[What is expected] Each entry needs to appear again, retyped exactly as it is below.

[Data extract]
theorem joinPod_changes (c : Nat) (s : State) : s.changes [.pos, .tables, .rings] (joinPod c s) := by
  unfold joinPod
  exact ((leaveJoining_changes c _ s).comp (rs := [.pos, .tables, .rings]) (forgetRing_changes ..)).comp (raise_changes ..)

theorem failJoin_changes (c : Nat) (s : State) : s.changes [.pos, .tables] (failJoin c s) := leaveJoining_changes ..

theorem sleepPod_changes (c : Nat) (s : State) : s.changes offlineParts (sleepPod c s) := by
  unfold sleepPod
  split
  · exact leaveOnline_changes ..
  · exact (leaveJoining_changes ..).mono

theorem finishWake_changes (c : Nat) (s : State) : s.changes [.pos, .tables, .lines] (finishWake c s) := by
  unfold finishWake
  exact ((modTable_changes _ (fun t => dropKind t (posOf c) 2) s).comp (rs := [.pos, .tables, .lines]) (modPos_changes ..)).comp
    (placeRollCall_changes ..)

theorem failWake_changes (c : Nat) (s : State) : s.changes [.pos, .tables] (failWake c s) :=
  (leaveAsleep_changes ..).comp (raise_changes ..)

theorem endTest_changes (l : Nat) (k : TestEnding) (s : State) : s.changes [.tables, .lines] (endTest l k s) :=
  (raise_changes ..).comp (modLine_changes ..)

theorem endStarting_changes (l : Nat) (s : State) : s.changes [.tables, .lines] (endStarting l s) :=
  (modLine_changes ..).trans (rollCallNow_changes ..)

theorem endWaking_changes (l : Nat) (s : State) : s.changes [.pos, .tables, .lines] (endWaking l s) := by
  unfold endWaking
  refine State.changes.comp (ps := [.pos, .tables]) (runOver_changes ?_ (by decide) _ s) (modLine_changes ..)
  intro p t
  split
  · exact leaveAsleep_changes ..
  · exact .refl t _

theorem sleepLine_changes (l : Nat) (s : State) : s.changes (.lines :: offlineParts) (sleepLine l s) := by
  unfold sleepLine
  refine State.changes.comp (ps := offlineParts) (quietly_changes (runOver_changes ?_ (by decide) _ s)) (modLine_changes ..)
  intro p t
  dsimp only
  split
  · exact (leaveOnline_changes ..).comp (modPos_changes ..)
  · exact (modPos_changes ..).mono

theorem endSleeping_changes (l : Nat) (s : State) : s.changes [.tables, .lines] (endSleeping l s) := modLine_changes ..

theorem stopLine_changes (l : Nat) (s : State) : s.changes (.lines :: offlineParts) (stopLine l s) := by
  unfold stopLine
  split
  · exact .refl s _
  · exact (endTest_changes ..).mono
  · refine State.changes.comp (qs := offlineParts) (modLine_changes ..) (runOver_changes ?_ (by decide) _ _)
    intro p t
    dsimp only
    split
    · exact (leaveOnline_changes ..).comp (modPos_changes ..)
    · exact (modPos_changes ..).mono

theorem restLine_changes (l : Nat) (s : State) : s.changes [.pos] (restLine l s) :=
  runOver_changes (fun _ _ => modPos_changes ..) (by decide) _ s

theorem standbyLine_changes (l : Nat) (s : State) : s.changes [.pos, .tables, .lines] (standbyLine l s) := by
  unfold standbyLine
  split
  · exact (restLine_changes l s).mono
  · exact (endTest_changes ..).comp (restLine_changes ..)
  · exact (modLine_changes ..).mono
  · exact (modLine_changes ..).mono
  · exact (modLine_changes ..).mono
  · exact .refl s _

theorem wakeLine_changes (l : Nat) (s : State) : s.changes [.tables, .lines] (wakeLine l s) := modLine_changes ..

theorem formFrame_changes (l : Nat) (s : State) : s.changes [.tables, .lines] (formFrame l s) := modLine_changes ..

theorem closeFrames_changes (s : State) : s.changes [.tables, .lines] (closeFrames s) := by
  refine runOver_changes ?_ (by decide) _ s
  intro l t
  split
  · exact formFrame_changes ..
  · exact .refl t _

/-! ### Meters, tone, scenes, power -/

theorem captureNow_changes (s : State) : s.changes [.meters, .due] (captureNow s) := by
  unfold captureNow
  exact (setMeters_changes _ s).comp (addDue_changes ..)

theorem fireWatch_changes (e : Nat) (s : State) : s.changes [.meters] (fireWatch e s) := by
  unfold fireWatch
  exact (setMeters_changes _ s).comp (raise_changes ..)

theorem endTone_changes (k : ToneEnding) (s : State) : s.changes [.tone] (endTone k s) := by
  unfold endTone
  split
  · exact (setTone_changes _ s).comp (raise_changes ..)
  · exact .refl s _

theorem clearTouched_changes (s : State) : s.changes [.marks] (clearTouched s) := by
  unfold clearTouched
  exact (mapChans_changes (ps := [.marks]) (by intro c p hp; cases p <;> simp [Part.keeps] at hp ⊢) s).comp
    (setRows_changes _ (s.mapChans (fun _ k => { k with touched := false })))

theorem endLoad_changes (k : SceneCause) (s : State) : s.changes [.load, .marks] (endLoad k s) := by
  unfold endLoad
  split
  · exact .refl s _
  · exact ((setLoad_changes none s).comp (rs := [.load, .marks]) (clearTouched_changes _)).comp (raise_changes ..)

theorem touchChannel_changes (c : Nat) (s : State) : s.changes [.marks] (touchChannel c s) := by
  unfold touchChannel
  split
  · exact modChan_changes (by intro p hp; cases p <;> simp [Part.keeps] at hp ⊢) c s
  · exact .refl s _

theorem touchRow_changes (o : Nat) (s : State) : s.changes [.marks] (touchRow o s) := by
  unfold touchRow
  split
  · exact setRows_changes _ s
  · exact .refl s _

theorem writeSetup_changes (c : Nat) (w : ChannelSetup) (o : Origin) (s : State) :
    s.changes (.setup :: claimParts) (writeSetup c w o s) := by
  unfold writeSetup
  dsimp only
  have h : s.changes [.setup] (s.modChan c (fun k =>
      { k with trim := w.trim, zone := if c < 32 then w.zone else k.zone, groups := w.groups })) :=
    modChan_changes (by intro p hp; cases p <;> simp [Part.keeps] at hp ⊢) c s
  split
  · exact h.mono
  · exact h.comp (regroup_changes ..)

theorem writeRow_changes (o : Nat) (part : XpPart) (s : State) : s.changes [.gains] (writeRow o part s) :=
  setGains_changes _ _ s

theorem applyFloorItem_changes (part : FloorPart) (s : State) : s.changes floorItemParts (applyFloorItem part s) := by
  unfold applyFloorItem
  exact ((changeMode_changes ..).comp (rs := floorItemParts) (writeFloorCfg_changes ..)).comp (changeChair_changes ..)

theorem applyClaimsItem_changes (set : Tab 42 Bool) (s : State) : s.changes claimParts (applyClaimsItem set s) :=
  runOver_changes (fun _ _ => putClaim_changes ..) (by decide) _ s

theorem applyItem_changes (r : SceneRecord) (ld : LoadContext) (s : State) : s.changes loadParts (applyItem r ld s) := by
  unfold applyItem
  split <;> split
  · exact (writeSetup_changes ..).mono
  · exact .refl s _
  · exact (writeRow_changes ..).mono
  · exact .refl s _
  · exact (applyFloorItem_changes ..).mono
  · exact .refl s _
  · exact (applyClaimsItem_changes ..).mono
  · exact .refl s _

theorem stepLoad_changes (s : State) : s.changes loadParts (stepLoad s) := by
  unfold stepLoad
  split
  · exact .refl s _
  · split
    · exact .refl s _
    · rename_i ld _ _ r _
      dsimp only
      have h : s.changes loadParts (if s.passesOver ld = true then s else applyItem r ld s) := by
        split
        · exact .refl s _
        · exact applyItem_changes ..
      split
      · exact (h.comp (rs := loadParts) (setLoad_changes ..)).comp (endLoad_changes ..)
      · exact h.comp (setLoad_changes ..)

theorem startLoad_changes (n : Nat) (r : SceneRecord) (s : State) : s.changes [.load, .marks] (startLoad n r s) := by
  unfold startLoad
  exact ((endLoad_changes .secondLoad s).comp (rs := [.load, .marks]) (clearTouched_changes _)).comp (setLoad_changes ..)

[Reply]
theorem joinPod_changes (c : Nat) (s : State) : s.changes [.pos, .tables, .rings] (joinPod c s) := by
  unfold joinPod
  exact ((leaveJoining_changes c _ s).comp (rs := [.pos, .tables, .rings]) (forgetRing_changes ..)).comp (raise_changes ..)

theorem failJoin_changes (c : Nat) (s : State) : s.changes [.pos, .tables] (failJoin c s) := leaveJoining_changes ..

theorem sleepPod_changes (c : Nat) (s : State) : s.changes offlineParts (sleepPod c s) := by
  unfold sleepPod
  split
  · exact leaveOnline_changes ..
  · exact (leaveJoining_changes ..).mono

theorem finishWake_changes (c : Nat) (s : State) : s.changes [.pos, .tables, .lines] (finishWake c s) := by
  unfold finishWake
  exact ((modTable_changes _ (fun t => dropKind t (posOf c) 2) s).comp (rs := [.pos, .tables, .lines]) (modPos_changes ..)).comp
    (placeRollCall_changes ..)

theorem failWake_changes (c : Nat) (s : State) : s.changes [.pos, .tables] (failWake c s) :=
  (leaveAsleep_changes ..).comp (raise_changes ..)

theorem endTest_changes (l : Nat) (k : TestEnding) (s : State) : s.changes [.tables, .lines] (endTest l k s) :=
  (raise_changes ..).comp (modLine_changes ..)

theorem endStarting_changes (l : Nat) (s : State) : s.changes [.tables, .lines] (endStarting l s) :=
  (modLine_changes ..).trans (rollCallNow_changes ..)

theorem endWaking_changes (l : Nat) (s : State) : s.changes [.pos, .tables, .lines] (endWaking l s) := by
  unfold endWaking
  refine State.changes.comp (ps := [.pos, .tables]) (runOver_changes ?_ (by decide) _ s) (modLine_changes ..)
  intro p t
  split
  · exact leaveAsleep_changes ..
  · exact .refl t _

theorem sleepLine_changes (l : Nat) (s : State) : s.changes (.lines :: offlineParts) (sleepLine l s) := by
  unfold sleepLine
  refine State.changes.comp (ps := offlineParts) (quietly_changes (runOver_changes ?_ (by decide) _ s)) (modLine_changes ..)
  intro p t
  dsimp only
  split
  · exact (leaveOnline_changes ..).comp (modPos_changes ..)
  · exact (modPos_changes ..).mono

theorem endSleeping_changes (l : Nat) (s : State) : s.changes [.tables, .lines] (endSleeping l s) := modLine_changes ..

theorem stopLine_changes (l : Nat) (s : State) : s.changes (.lines :: offlineParts) (stopLine l s) := by
  unfold stopLine
  split
  · exact .refl s _
  · exact (endTest_changes ..).mono
  · refine State.changes.comp (qs := offlineParts) (modLine_changes ..) (runOver_changes ?_ (by decide) _ _)
    intro p t
    dsimp only
    split
    · exact (leaveOnline_changes ..).comp (modPos_changes ..)
    · exact (modPos_changes ..).mono

theorem restLine_changes (l : Nat) (s : State) : s.changes [.pos] (restLine l s) :=
  runOver_changes (fun _ _ => modPos_changes ..) (by decide) _ s

theorem standbyLine_changes (l : Nat) (s : State) : s.changes [.pos, .tables, .lines] (standbyLine l s) := by
  unfold standbyLine
  split
  · exact (restLine_changes l s).mono
  · exact (endTest_changes ..).comp (restLine_changes ..)
  · exact (modLine_changes ..).mono
  · exact (modLine_changes ..).mono
  · exact (modLine_changes ..).mono
  · exact .refl s _

theorem wakeLine_changes (l : Nat) (s : State) : s.changes [.tables, .lines] (wakeLine l s) := modLine_changes ..

theorem formFrame_changes (l : Nat) (s : State) : s.changes [.tables, .lines] (formFrame l s) := modLine_changes ..

theorem closeFrames_changes (s : State) : s.changes [.tables, .lines] (closeFrames s) := by
  refine runOver_changes ?_ (by decide) _ s
  intro l t
  split
  · exact formFrame_changes ..
  · exact .refl t _

/-! ### Meters, tone, scenes, power -/

theorem captureNow_changes (s : State) : s.changes [.meters, .due] (captureNow s) := by
  unfold captureNow
  exact (setMeters_changes _ s).comp (addDue_changes ..)

theorem fireWatch_changes (e : Nat) (s : State) : s.changes [.meters] (fireWatch e s) := by
  unfold fireWatch
  exact (setMeters_changes _ s).comp (raise_changes ..)

theorem endTone_changes (k : ToneEnding) (s : State) : s.changes [.tone] (endTone k s) := by
  unfold endTone
  split
  · exact (setTone_changes _ s).comp (raise_changes ..)
  · exact .refl s _

theorem clearTouched_changes (s : State) : s.changes [.marks] (clearTouched s) := by
  unfold clearTouched
  exact (mapChans_changes (ps := [.marks]) (by intro c p hp; cases p <;> simp [Part.keeps] at hp ⊢) s).comp
    (setRows_changes _ (s.mapChans (fun _ k => { k with touched := false })))

theorem endLoad_changes (k : SceneCause) (s : State) : s.changes [.load, .marks] (endLoad k s) := by
  unfold endLoad
  split
  · exact .refl s _
  · exact ((setLoad_changes none s).comp (rs := [.load, .marks]) (clearTouched_changes _)).comp (raise_changes ..)

theorem touchChannel_changes (c : Nat) (s : State) : s.changes [.marks] (touchChannel c s) := by
  unfold touchChannel
  split
  · exact modChan_changes (by intro p hp; cases p <;> simp [Part.keeps] at hp ⊢) c s
  · exact .refl s _

theorem touchRow_changes (o : Nat) (s : State) : s.changes [.marks] (touchRow o s) := by
  unfold touchRow
  split
  · exact setRows_changes _ s
  · exact .refl s _

theorem writeSetup_changes (c : Nat) (w : ChannelSetup) (o : Origin) (s : State) :
    s.changes (.setup :: claimParts) (writeSetup c w o s) := by
  unfold writeSetup
  dsimp only
  have h : s.changes [.setup] (s.modChan c (fun k =>
      { k with trim := w.trim, zone := if c < 32 then w.zone else k.zone, groups := w.groups })) :=
    modChan_changes (by intro p hp; cases p <;> simp [Part.keeps] at hp ⊢) c s
  split
  · exact h.mono
  · exact h.comp (regroup_changes ..)

theorem writeRow_changes (o : Nat) (part : XpPart) (s : State) : s.changes [.gains] (writeRow o part s) :=
  setGains_changes _ _ s

theorem applyFloorItem_changes (part : FloorPart) (s : State) : s.changes floorItemParts (applyFloorItem part s) := by
  unfold applyFloorItem
  exact ((changeMode_changes ..).comp (rs := floorItemParts) (writeFloorCfg_changes ..)).comp (changeChair_changes ..)

theorem applyClaimsItem_changes (set : Tab 42 Bool) (s : State) : s.changes claimParts (applyClaimsItem set s) :=
  runOver_changes (fun _ _ => putClaim_changes ..) (by decide) _ s

theorem applyItem_changes (r : SceneRecord) (ld : LoadContext) (s : State) : s.changes loadParts (applyItem r ld s) := by
  unfold applyItem
  split <;> split
  · exact (writeSetup_changes ..).mono
  · exact .refl s _
  · exact (writeRow_changes ..).mono
  · exact .refl s _
  · exact (applyFloorItem_changes ..).mono
  · exact .refl s _
  · exact (applyClaimsItem_changes ..).mono
  · exact .refl s _

theorem stepLoad_changes (s : State) : s.changes loadParts (stepLoad s) := by
  unfold stepLoad
  split
  · exact .refl s _
  · split
    · exact .refl s _
    · rename_i ld _ _ r _
      dsimp only
      have h : s.changes loadParts (if s.passesOver ld = true then s else applyItem r ld s) := by
        split
        · exact .refl s _
        · exact applyItem_changes ..
      split
      · exact (h.comp (rs := loadParts) (setLoad_changes ..)).comp (endLoad_changes ..)
      · exact h.comp (setLoad_changes ..)

theorem startLoad_changes (n : Nat) (r : SceneRecord) (s : State) : s.changes [.load, .marks] (startLoad n r s) := by
  unfold startLoad
  exact ((endLoad_changes .secondLoad s).comp (rs := [.load, .marks]) (clearTouched_changes _)).comp (setLoad_changes ..)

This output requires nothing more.